In recent years, with the rapid development of economy, the convenient transportation makes people travel more easily. However, the emergence of skyscrapers and various construction projects make high falling injury and traffic accident injury occur frequently, which are the most common types of spinal cord injury. Degeneration of nerve axons after spinal cord injury leads to paralysis of the distal limbs and death. So far, there have been no effective clinical therapy for the recovery of spinal cord function, but animal experiments have made encouraging progress. Recovery process of spinal cord injury involves axonal regeneration and the neural molecular genetic changes in the surrounding environment. Adult animals after spinal cord injury have different degrees of functional recovery in an appropriate growth environment with the benefit of some damaged neurons in the central nervous system. In this paper, we have discussed the changes of miRNA/LncRNA in the progress of regeneration and repair after spinal cord injury.

Introduction

Spinal cord injury (SCI) is a devastating condition that causes substantial morbidity and mortality for which no treatments are available (Antonic A, et al., 2013; Eckert MJ, et al., 2017). Complications, particularly pressure ulcers and pulmonary complications, occur frequently during the acute phase following traumatic spinal cord injury (van Weert KCM, et al., 2014; Ahuja CS, et al., 2017). Sprouting and axonal regrowth are key components of functional recovery but often counteracted by the inhibitory molecules (Plantman S, 2013). Once SCI occurs, re-establishing functional circuitry in the damaged central nervous system (CNS) faces multiple challenges including lost tissue volume, insufficient intrinsic growth capacity of adult neurons and the inhibitory environment in the damaged CNS. Dysfunction of the blood-spinal cord barrier (BSCB) which shares the same principal building blocks with the blood-brain barrier (BBB), plays a fundamental role in the etiology or progression of several pathological conditions of the spinal cord, such as SCI (Bartanusz V, et al., 2011).

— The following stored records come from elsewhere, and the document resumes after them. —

/-- d of a CREDIT_ACK: least, greatest, and mismatches (R203, R406). -/
def State.noteDelay (s : State) (k : LinkId) (time : DWord) : State :=
  let d : Int := (s.now - time).toInt
  let s := s.modLink k fun l =>
    let least := Sparse.get (0 : Word) l.counters 0x34
    let greatest := Sparse.get (0 : Word) l.counters 0x35
    let c := if d < least.toInt then Sparse.set (0 : Word) l.counters 0x34 (clamp32 d) else l.counters
    { l with counters := if d > greatest.toInt then Sparse.set (0 : Word) c 0x35 (clamp32 d) else c }
  if d < 0 ∨ d > 10000 then
    (s.countLink k 0x0F).report { cls := .notice, code := 0x700F, subject := idLink k, reporter := idLink k, detail := 0xF }
  else s

/-- PEER_STATE of a CREDIT_ACK: a far module that fails completes the commands that need it with PEER_LOST (R192, R214). -/
def State.notePeer (s : State) (k : LinkId) (st : BitVec 3) : State :=
  let was := (s.link k).peerGone
  let s := s.modLink k fun l => { l with peerState := st, peerKnown := true }
  if (s.link k).peerGone && !was then
    (s.report { cls := .notice, code := Config.unlistedCode 8, subject := idPeer (s.link k).farId,
                reporter := idLink k, detail := BitVec.ofNat 64 st.toNat }).failLinkCmds k .peerLost
  else s

/-- CREDIT_ACK (R192, R198, R200, R203). The control rows of the two directions keep step, one a frame (R190): as the far side's
comes, the module sends its own (log entry 142). -/
def execCreditAck (link : LinkId) (blk : CreditAck) (s : State) : Out :=
  if (s.link link).state = .up then
    let s := (s.noteLanes link blk.lanes).modLink link fun l => { (l.ack blk.ackSeq) with
      credits := Vector.ofFn fun v : Fin 4 => l.credits[v] + (blk.returns.getD v.val 0).toNat }
    let s := ((s.noteDelay link blk.time).notePeer link blk.peerState).sendAck link false
    .next (if blk.nak then s.askResend link else s)
  else .next s

/-- REPLAY_TIMER (R201). -/
def execReplayTimer (link : LinkId) (s : State) : Out :=
  .next (if (s.link link).state = .up then s.askResend link else s)

/-- CREDIT_HOLD_TIMEOUT (R197): the module records the VC that has held a tenon too long. -/
def execCreditHoldTimeout (link : LinkId) (vc : Fin 4) (s : State) : Out :=
  let l := s.link link
  .next (if l.usable && !l.queues[vc].isEmpty then
    s.report { cls := .notice, code := Config.unlistedCode 9, subject := idLink link, reporter := idLink link,
               detail := BitVec.ofNat 64 vc.val }
  else s)

/-! ## Lane changes (R206 to R208) -/

/-- LANE_FAILURE (R206 to R209): the receiver declares the lane failed and sends LANE_MAP; the spare is tested as every lane is,
from training on. -/
def execLaneFailure (link : LinkId) (lane : Fin 9) (why : LaneFault) (s : State) : Out :=
  let _ := why
  let l := s.link link
  if (l.state = .up || l.state = .hello) && l.laneOk.getLsbD lane.val then
    let spare := (l.spare).filter fun i => i ≠ lane
    .next ((s.countLink link 0x0A).loseLane link lane spare none)
  else .next s

/-- LANE_MAP (R207): the far side has declared the lane failed; LANE_MAP_ACK answers it, and only IDLE is sent until the switch
frame. -/
def execLaneMap (link : LinkId) (lane : Fin 9) (replacement : Byte) (farFrame : Nat) (s : State) : Out :=
  let l := s.link link
  let to' : Option (Fin 9) := if h : replacement.toNat < 9 then some ⟨replacement.toNat, h⟩ else none
  .next (if (l.state = .up || l.state = .hello) && l.laneOk.getLsbD lane.val then s.loseLane link lane to' (some farFrame) else s)

/-- LANE_MAP_ACK (R207): the far side names its switch frame. -/
def execLaneMapAck (link : LinkId) (farFrame : Nat) (s : State) : Out :=
  .next (s.modLink link fun l => { l with changes :=
    match l.changes with
    | [] => []
    | c :: rest => { c with farFrame := some farFrame } :: rest })

/-- The first lane change is applied: the failed lane's place goes to its replacement, or the link runs on 7 lanes; a spare that
failed leaves the map as it was. The next change, if one waits, then begins (R190, R207, R208). -/
def Link.switchLane (l : Link) : Link :=
  match l.changes with
  | [] => l
  | c :: rest =>
    let l := { (l.count 0x09) with
      changes := rest
      laneSent := match rest.head? with
        | some n => if n.mine then some n.row else l.laneSent
        | none => l.laneSent }
    match c.replacement with
    | some r => { l with laneMap := l.laneMap.map fun i => if i = c.lane then r else i }
    | none =>
      if l.laneMap.contains c.lane then { l with laneMap := l.laneMap.filter fun i => i ≠ c.lane, degraded := true } else l

/-- LANE_SWITCH_FRAME (R207, R208). -/
def execLaneSwitchFrame (link : LinkId) (s : State) : Out :=
  .next (if (s.link link).state = .up || (s.link link).state = .hello then s.modLink link Link.switchLane else s)

end Sys2Proof.Machine
end

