-- ==== Sys2Proof/Machine/Registers.lean ====
section
/-! DEFINITION. BAR0 and BAR2 as the host sees them (R261 to R268, R277, R283, R323 to R325, R340, R341, R380, R398 to R418): what each
register reads, what a write to it does, the peg, the ledger window, the log window, the latching reads, and the aperture. -/

namespace Sys2Proof.Machine

/-! ## The block map (R399) -/

/-- A place in BAR0: a block or window with the offset in it. -/
inductive Place where
  | kp (o : Nat)
  | host (o : Nat)
  | hostRing (n : RingIx) (o : Nat)
  | clk (o : Nat)
  | pwr (o : Nat)
  | ring (d : DieId) (o : Nat)
  | sill (m : SillId) (o : Nat)
  | link (k : LinkId) (o : Nat)
  | scribe (o : Nat)
  | cfg (o : Nat)
  | sec (o : Nat)
  | msixTable (o : Nat)
  | msixPending (o : Nat)
  | reserved
deriving DecidableEq, Repr

/-- A place of the HOST block (R264). -/
def hostPlace (o : Nat) : Place :=
  if h : 0x100 ≤ o ∧ o < 0x300 then .hostRing ⟨(o - 0x100) / 0x20, by omega⟩ (o % 0x20) else .host o

/-- The place of a BAR0 offset (R399). -/
def placeOfOffset (off : Nat) : Place :=
  if off % 4 ≠ 0 then .reserved
  else if off < 0x0100000 then .kp off
  else if off < 0x0200000 then hostPlace (off - 0x0100000)
  else if off < 0x0300000 then .clk (off - 0x0200000)
  else if off < 0x0400000 then .pwr (off - 0x0300000)
  else if h : 0x0400000 ≤ off ∧ off < 0x0800000 then .ring ⟨(off - 0x0400000) / 0x40000, by omega⟩ (off % 0x40000)
  else if h : 0x0800000 ≤ off ∧ off < 0x0B00000 then .sill ⟨(off - 0x0800000) / 0x40000, by omega⟩ (off % 0x40000)
  else if h : 0x0C00000 ≤ off ∧ off < 0x0D80000 then .link ⟨(off - 0x0C00000) / 0x10000, by omega⟩ (off % 0x10000)
  else if 0x0E00000 ≤ off ∧ off < 0x0F00000 then .scribe (off - 0x0E00000)
  else if 0x0F00000 ≤ off ∧ off < 0x1000000 then .cfg (off - 0x0F00000)
  else if 0x1000000 ≤ off ∧ off < 0x1100000 then .sec (off - 0x1000000)
  else if 0x1F00000 ≤ off ∧ off < 0x1F00400 then .msixTable (off - 0x1F00000)
  else if 0x1F10000 ≤ off ∧ off < 0x1F10008 then .msixPending (off - 0x1F10000)
  else .reserved

/-- Access codes (R8). -/
inductive Access where
  | rw | ro | wo | w1c | w1s | rwp
deriving DecidableEq, Repr

/-- An index of the RING counter array that R411 assigns. -/
def ringCounter (i : Nat) : Bool :=
  [(0x00, 0x06), (0x10, 0x18), (0x20, 0x39), (0x40, 0x48), (0x50, 0x5B), (0x60, 0x70), (0x80, 0x90), (0xA0, 0xB4)].any
    fun x => decide (x.1 ≤ i) && decide (i ≤ x.2)

/-- An index of the SILL counter array that R412 assigns. -/
def sillCounter (i : Nat) : Bool := decide (i ≤ 0x12) || (decide (0x20 ≤ i) && decide (i ≤ 0x2E))

/-- An index of the link-layer counter array that R413 assigns. -/
def linkCounter (i : Nat) : Bool :=
  [(0x00, 0x18), (0x20, 0x28), (0x30, 0x35)].any fun x => decide (x.1 ≤ i) && decide (i ≤ x.2)

/-- The places of a counter array and its clear registers (R406). -/
def arrayAccess (o base clear clears : Nat) (used : Nat → Bool) : Option Access :=
  if clear ≤ o ∧ o < clear + 4 * clears then some .w1c
  else if base ≤ o ∧ o < clear ∧ used ((o - base) / 4) = true then some .ro
  else none
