-- ==== Sys2Proof/Machine/Rules.lean ====
section
/-! DEFINITION. The arithmetic of the update rules (R163, R164, R167 to R172, R176) on values: every operator the spec writes is one
F32 operation, rounded once, in the order written. -/

namespace Sys2Proof.Machine

/-! ## Parameters (R163, R164) -/

/-- A hyperparameter set as values, with η = ETA × LR_FACTOR (R164). -/
structure RuleParams where
  eta      : Dyad
  beta1    : Dyad
  beta2    : Dyad
  lambda   : Dyad
  eps      : Dyad
  damp     : Dyad
  pivotEps : Dyad
  gscale   : Dyad
deriving DecidableEq, Repr

/-- The parameters of a command: a hyperparameter set with LR_FACTOR of the step record (R164). -/
def ruleParams (y : Hyper) (lr : Word) : RuleParams :=
  { eta := fMul (decF32 y.eta) (decF32 lr), beta1 := decF32 y.beta1, beta2 := decF32 y.beta2, lambda := decF32 y.lambda,
    eps := decF32 y.eps, damp := decF32 y.damp, pivotEps := decF32 y.pivotEps, gscale := decF32 y.gscale }

/-- The master weight as it enters the arithmetic (R44, R167). -/
def masterF32 (w : W40) : Dyad := rndF32 (decW40 w)

/-- round_w40(w - d): the exact difference, rounded once (R167). -/
def stepMaster (w : W40) (d : Dyad) : W40 := encW40 ((decW40 w).sub d)

/-- One part of a moment and one of a new value: beta * m + (1 - beta) * g (R169 to R171). -/
def blend (beta m g : Dyad) : Dyad := fAdd (fMul beta m) (fMul (fSub .one beta) g)

/-- eta * (x + lambda * to_f32(w)) (R168 to R171). -/
def stepSize (p : RuleParams) (x : Dyad) (w : W40) : Dyad := fMul p.eta (fAdd x (fMul p.lambda (masterF32 w)))

/-! ## Rules by element (R168 to R170, R172) -/

/-- One element after an update: m, v and the master value. -/
structure RuleOut where
  m : Dyad
  v : Dyad
  w : W40
deriving DecidableEq, Repr, Inhabited

/-- PLAIN (R168). -/
def plainRule (p : RuleParams) (m v g : Dyad) (w : W40) : RuleOut :=
  let m := fAdd (fMul p.beta1 m) g
  ⟨m, v, stepMaster w (stepSize p m w)⟩

/-- c of SIGNED (R169). -/
def signedC (p : RuleParams) (m g : Dyad) : Dyad := blend p.beta1 m g

/-- The sign of c as a step: +1, -1 or 0 (R169). -/
def signStep (c : Dyad) : Dyad :=
  if Dyad.zero.lt c then .one else if c.lt .zero then Dyad.one.negate else .zero

/-- SIGNED (R169). -/
def signedRule (p : RuleParams) (m v g : Dyad) (w : W40) : RuleOut :=
  ⟨blend p.beta2 m g, v, stepMaster w (stepSize p (signStep (signedC p m g)) w)⟩

/-- The step of a vote result code: +1, -1; a tie, or a code never written, moves nothing (R172). -/
def voteStep (code : Nat) : Option Dyad :=
  if code = 1 then some .one else if code = 3 then some Dyad.one.negate else none

/-- The apply pass of a VOTE shard (R172). -/
def voteRule (p : RuleParams) (code : Nat) (m v g : Dyad) (w : W40) : RuleOut :=
  ⟨blend p.beta2 m g, v,
    match voteStep code with
    | some sg => stepMaster w (stepSize p sg w)
    | none => w⟩

/-- powt with its r and p, over the bits of t in ascending order (R170). -/
def powtFrom : Nat → Dyad → Dyad → Nat → Dyad
  | 0, r, _, _ => r
  | n + 1, r, p, t => if t = 0 then r else powtFrom n (if t % 2 = 1 then fMul r p else r) (fMul p p) (t / 2)

/-- powt(b, t) for a 64-bit t (R170). -/
def powt (b : Dyad) (t : Nat) : Dyad := powtFrom 64 .one b t

/-- ADAPTIVE with its two correction factors (R170). -/
def adaptiveRule (p : RuleParams) (c1 c2 : Dyad) (m v g : Dyad) (w : W40) : RuleOut :=
  let m := blend p.beta1 m g
  let v := blend p.beta2 v (fMul g g)
  let u := fDiv (fDiv m c1) (fAdd (rndF32 (fDiv v c2).sqrt) p.eps)
  ⟨m, v, stepMaster w (stepSize p u w)⟩

/-- 1 - powt(beta, t) (R170). -/
def correction (beta : Dyad) (t : Nat) : Dyad := fSub .one (powt beta t)

/-- What a block's elements go through: PLAIN, SIGNED, a vote's codes, or ADAPTIVE with c1 and c2. -/
inductive BlockRule where
  | plain
  | signed
  | vote (codes : List Nat)
  | adaptive (c1 c2 : Dyad)
deriving DecidableEq, Repr

/-- The rule of an element of a block. -/
def BlockRule.apply (r : BlockRule) (p : RuleParams) (i : Nat) (m v g : Dyad) (w : W40) : RuleOut :=
  match r with
  | .plain => plainRule p m v g w
  | .signed => signedRule p m v g w
  | .vote codes => voteRule p (codes.getD i 0) m v g w
  | .adaptive c1 c2 => adaptiveRule p c1 c2 m v g w

/-! ## Matrices (R171, R176) -/

/-- A matrix as its rows. -/
abbrev Matrix' := List (List Dyad)

/-- An inner product: ascending, one rounding for each product and each addition, from +0 (R171). -/
def dotF32 (a b : List Dyad) : Dyad := (List.zipWith fMul a b).foldl fAdd .zero

/-- The product of a matrix with another given by its columns. -/
def mulCols (a cols : Matrix') : Matrix' := a.map fun r => cols.map fun c => dotF32 r c

/-- A matrix product (R171). -/
def matMul (a b : Matrix') : Matrix' := mulCols a b.transpose

/-- A function of each element with its place. -/
def matMap (f : Nat → Nat → Dyad → Dyad) (a : Matrix') : Matrix' :=
  a.zipIdx.map fun r => r.1.zipIdx.map fun x => f r.2 x.2 x.1

/-- An element of I. -/
def unitAt (i j : Nat) : Dyad := if i = j then .one else .zero

/-- I with `n` rows. -/
def unitMatrix (n : Nat) : Matrix' := (List.range n).map fun i => (List.range n).map fun j => unitAt i j

/-- An element of a matrix. -/
def matAt (a : Matrix') (i j : Nat) : Dyad := (a.getD i []).getD j .zero

/-- The trace: the diagonal summed in ascending order (R176). -/
def trace (a : Matrix') : Dyad := ((List.range a.length).map fun i => matAt a i i).foldl fAdd .zero

/-- Element (i, j) of A less what the columns before j take from it: the Cholesky recurrence in column order, each operation
rounded (R176; DEDUCED, log entry 25). -/
def cholAt (a cols : Matrix') (i j : Nat) : Dyad :=
  cols.foldl (fun x c => fSub x (fMul (c.getD i .zero) (c.getD j .zero))) (matAt a i j)

/-- Every pivot from column `cols.length` on exceeds the limit; a NaN pivot does not (R176). -/
def cholGood (a : Matrix') (limit : Dyad) : Nat → Matrix' → Bool
  | 0, _ => true
  | n + 1, cols =>
    let j := cols.length
    let p := cholAt a cols j j
    if limit.lt p then
      let r := rndF32 p.sqrt
      cholGood a limit n (cols ++ [(List.range a.length).map fun i => fDiv (cholAt a cols i j) r])
    else false

/-- One round of the coupled Newton iteration on Xn and Mt (R176). -/
def newtonRound (x : Matrix' × Matrix') : Matrix' × Matrix' :=
  let t := matMap (fun i j e => fDiv (fSub (fMul (.ofNat 5) (unitAt i j)) e) (.ofNat 4)) x.2
  let t2 := matMul t t
  (matMul x.1 t, matMul (matMul t2 t2) x.2)

/-- The greatest magnitude of a matrix's elements; NaN if one is. -/
def matMax (a : Matrix') : Dyad := (a.flatten.map Dyad.mag).foldl fMax .zero

/-- How a recomputation ends (R176). -/
inductive RootResult where
  /-- L is reset to +0 and the tile is singular. -/
  | overflow
  | singular
  | root (x : Matrix') (residual : Dyad)
deriving DecidableEq, Repr

/-- recompute_root on L (R176). -/
def recomputeRoot (p : RuleParams) (l : Matrix') : RootResult :=
  let tr := trace l
  let shift := fDiv (fMul p.damp tr) (.ofNat 256)
  let a := matMap (fun i j e => fAdd e (fMul shift (unitAt i j))) l
  if a.flatten.any fun x => !x.isFinite then .overflow
  else
    let ta := trace a
    if cholGood a (fMul p.pivotEps ta) a.length [] then
      let start := fDiv .one (rndF32 (rndF32 ta.sqrt).sqrt)
      let x0 := (unitMatrix a.length).map fun r => r.map fun e => fMul start e
      let m0 := a.map fun r => r.map fun e => fDiv e ta
      let (xn, mt) := Nat.repeat newtonRound 16 (x0, m0)
      .root xn (matMax (matMap (fun i j e => fSub e (unitAt i j)) mt))
    else .singular

/-- M and L of a tile from its gradient (R171). -/
def tileMoments (p : RuleParams) (m l g : Matrix') : Matrix' × Matrix' :=
  (List.zipWith (List.zipWith (blend p.beta1)) m g, List.zipWith (List.zipWith (blend p.beta2)) l (mulCols g g))

/-! ## The cast (R174) -/

/-- A block's new master values as compute copy: element bytes and scale bytes (R174). -/
def castBlock (a4 : Bool) (w : List W40) : List Byte × List Byte :=
  let k : BlockFmt := if a4 then .a4 else .a8
  let codes := (chunksOf k.size 3 (w.map decW40)).map k.encodeExact
  (codes.flatMap fun c => k.packCodes c.codes, codes.map fun c => BitVec.ofNat 8 c.scale)

end Sys2Proof.Machine
end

Spinal cord injury therapeutics

Nowadays, clinic treatments for SCI are primarily confined to minizing secondary damage by reducing compression in trauma spots and stabilizing the spinal column (Cao HQ, et al., 2013). Although efforts and money have been spent in developing agents for acute and subacute SCI, no effective agents have been found up to now (Tator CH, et al., 2012; Assinck P, et al., 2017).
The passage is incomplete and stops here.